-- DESCRIPTION OF THE TASK --
Whenever the string "only" turns up in a line of the data below, copy that line.

TASK MATERIAL section start

-- ==== Sys2Proof/Laws/Slotwise.lean ====
section
/-! SUPPORT. What the operations do that go over the slots in turn: a change of cue, the instants that deck time
reaches, names and places. The slot's own tag, request place and naming mark are said with it. -/

namespace Sys2Proof.Machine

open Sys2Proof
/-- What a slot holds, its tag, its place and whether it names. -/
def slotView (i : SlotId) (s : State) : Slot × Word16 × Option Request × Bool :=
  (s.vtab.slots.get i, s.csr.tags.get i, s.csr.places.get i, s.ann.naming.get i)

/-- What a slotwise operation does to each slot, it does to every slot in turn, where it moves no other slot and
keeps what it depends on. -/
theorem forSlots_each {f : SlotId → State → State} {R : State → State → Prop}
    {P : SlotId → State → Slot × Word16 × Option Request × Bool → Prop}
    (trans : ∀ {s t u}, R s t → R t u → R s u) (keeps : ∀ i s, R s (f i s))
    (others : ∀ i s k, k ≠ i → slotView k (f i s) = slotView k s)
    (shift : ∀ i s t x, R s t → slotView i t = slotView i s → P i t x → P i s x)
    (does : ∀ i s, P i s (slotView i (f i s))) (s : State) :
    R s (forSlots f s) ∧ ∀ i, P i s (slotView i (forSlots f s)) := by
  have r0 := keeps .v0 s
  have r1 := trans r0 (keeps .v1 (f .v0 s))
  have r2 := trans r1 (keeps .v2 (f .v1 (f .v0 s)))
  refine ⟨trans r2 (keeps .v3 _), fun i => ?_⟩
  unfold forSlots
  cases i
  · rw [others .v3 _ .v0 (by simp), others .v2 _ .v0 (by simp), others .v1 _ .v0 (by simp)]
    exact does .v0 s
  · rw [others .v3 _ .v1 (by simp), others .v2 _ .v1 (by simp)]
    exact shift .v1 s _ _ r0 (others .v0 _ .v1 (by simp)) (does .v1 _)
  · rw [others .v3 _ .v2 (by simp)]
    exact shift .v2 s _ _ r1 ((others .v1 _ .v2 (by simp)).trans (others .v0 _ .v2 (by simp))) (does .v2 _)
  · exact shift .v3 s _ _ r2 ((others .v2 _ .v3 (by simp)).trans
      ((others .v1 _ .v3 (by simp)).trans (others .v0 _ .v3 (by simp)))) (does .v3 _)

/-- A seek by a COMMENTARY slot (R97). -/
theorem seekSlot_commentary (i : SlotId) (s : State) (h : (s.vtab.slots.get i).content = .commentary) :
    let t := seekSlot i s
    (∀ c, s.prg.current = some c → (t.vtab.slots.get i).play = (s.vtab.slots.get i).play.seek (instant c.start)
      ∧ (t.csr.places.get i).isSome = true)
    ∧ (s.prg.current = none → (t.vtab.slots.get i).play = (s.vtab.slots.get i).play.seekNothing
      ∧ t.csr.places.get i = none) := by
  intro t
  have e1 : ((renew (.slot i) s).vtab.slots.get i) = s.vtab.slots.get i := rfl
  refine ⟨fun c hc => ?_, fun hc => ?_⟩
  · have : t = issue (.slot i) (lookupFor kindCue c.cue (s.vtab.slots.get i).language)
        (setPlay (.slot i) ((s.vtab.slots.get i).play.seek (instant c.start)) (renew (.slot i) s)) := by
      simp only [t]; unfold seekSlot; dsimp only
      have e2 : (renew (.slot i) s).prg.current = some c := hc
      simp only [e1, h, e2]
    rw [this]; cases i <;> exact ⟨rfl, rfl⟩
  · have : t = setPlay (.slot i) (s.vtab.slots.get i).play.seekNothing (renew (.slot i) s) := by
      simp only [t]; unfold seekSlot; dsimp only
      have e2 : (renew (.slot i) s).prg.current = none := hc
      simp only [e1, h, e2]
    rw [this]; cases i <;> exact ⟨rfl, rfl⟩

/-- What a seek leaves of the other slots, each with its place (R97). -/
theorem seekSlot_others (i : SlotId) (s : State) (k : SlotId) (hk : k ≠ i) : slotView k (seekSlot i s) = slotView k s := by
  unfold seekSlot; dsimp only
  split
  · cases i <;> cases k <;> first | exact absurd rfl hk | rfl
  · split <;> cases i <;> cases k <;> first | exact absurd rfl hk | rfl

/-- What a reseek leaves of the rest. -/
def SameCue (s t : State) : Prop :=
  t.prg = s.prg ∧ t.csr.hand = s.csr.hand ∧ t.ann = s.ann ∧ t.vtab.va = s.vtab.va ∧ t.vtab.speaker = s.vtab.speaker
    ∧ t.lvl = s.lvl ∧ t.lmp = s.lmp

/-- What a slot is after a reseek (R106). -/
def Reseeks (i : SlotId) (s : State) (x : Slot × Word16 × Option Request × Bool) : Prop :=
  (slotBusy s i = true → (s.vtab.slots.get i).content = .commentary →
    x.2.1 = s.csr.tags.get i + 1
    ∧ (∀ a, s.prg.current = some a → x.1.play = (s.vtab.slots.get i).play.seek (instant a.start)
        ∧ x.2.2.1.isSome = true)
    ∧ (s.prg.current = none → x.1.play = (s.vtab.slots.get i).play.seekNothing ∧ x.2.2.1 = none))
  ∧ ((slotBusy s i = false ∨ (s.vtab.slots.get i).content ≠ .commentary) → x = slotView i s)

theorem reseek_others (i : SlotId) (s : State) (k : SlotId) (hk : k ≠ i) : slotView k (reseek i s) = slotView k s := by
  unfold reseek; split
  · exact seekSlot_others i s k hk
  · rfl

theorem seekSlot_lamps (i : SlotId) (s : State) : (seekSlot i s).lmp = s.lmp
    ∧ (seekSlot i s).vtab.speaker = s.vtab.speaker := by
  unfold seekSlot; dsimp only; split <;> (try split) <;> exact ⟨rfl, rfl⟩

theorem reseek_same (i : SlotId) (s : State) : SameCue s (reseek i s) := by
  unfold reseek; split
  · obtain ⟨_, _, _, d, e, f, g, _⟩ := seekSlot_law i s
    obtain ⟨l, k⟩ := seekSlot_lamps i s
    exact ⟨(seekSlot_frame i s).prg, d, e, g, k, f, l⟩
  · exact ⟨rfl, rfl, rfl, rfl, rfl, rfl, rfl⟩

theorem reseek_law (i : SlotId) (s : State) : Reseeks i s (slotView i (reseek i s)) := by
  unfold reseek
  by_cases h : (slotBusy s i && (s.vtab.slots.get i).content == .commentary) = true
  · rw [if_pos h]
    simp only [Bool.and_eq_true, beq_iff_eq] at h
    obtain ⟨a, b⟩ := seekSlot_commentary i s h.2
    refine ⟨fun _ _ => ⟨(seekSlot_law i s).2.2.1, a, b⟩, fun k => ?_⟩
    rcases k with k | k
    · rw [h.1] at k; cases k
    · exact absurd h.2 k
  · rw [if_neg h]
    refine ⟨fun h1 h2 => ?_, fun _ => rfl⟩
    simp [h1, h2] at h

theorem Reseeks.shift (i : SlotId) (s t : State) (x : Slot × Word16 × Option Request × Bool) (r : SameCue s t)
    (v : slotView i t = slotView i s) (h : Reseeks i t x) : Reseeks i s x := by
  have h1 : t.vtab.slots.get i = s.vtab.slots.get i := congrArg Prod.fst v
  have h2 : t.csr.tags.get i = s.csr.tags.get i := congrArg (fun x => x.2.1) v
  have h3 : slotBusy t i = slotBusy s i := by unfold slotBusy; rw [h1]
  unfold Reseeks at h ⊢
  rw [v, h1, h2, h3, r.1] at h
  exact h

/-- The current cue changes: every busy COMMENTARY slot renews its tag and seeks the new cue, or is silent where
there is none; every other slot stands (R106). -/
theorem changeCue_law (c : Option CueAt) (s : State) :
    SameCue { s with prg.current := c } (changeCue c s)
      ∧ ∀ i, Reseeks i { s with prg.current := c } (slotView i (changeCue c s)) :=
  forSlots_each (f := reseek) (R := SameCue) (P := Reseeks)
    (fun h k => ⟨k.1.trans h.1, k.2.1.trans h.2.1, k.2.2.1.trans h.2.2.1, k.2.2.2.1.trans h.2.2.2.1,
      k.2.2.2.2.1.trans h.2.2.2.2.1, k.2.2.2.2.2.1.trans h.2.2.2.2.2.1, k.2.2.2.2.2.2.trans h.2.2.2.2.2.2⟩)
    reseek_same reseek_others Reseeks.shift reseek_law _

TASK MATERIAL section end

-- RESPONSE AREA --
      simp only [t]; unfold seekSlot; dsimp only
      simp only [e1, h, e2]
      simp only [t]; unfold seekSlot; dsimp only
      simp only [e1, h, e2]
  unfold seekSlot; dsimp only
  unfold seekSlot; dsimp only; split <;> (try split) <;> exact ⟨rfl, rfl⟩
    simp only [Bool.and_eq_true, beq_iff_eq] at h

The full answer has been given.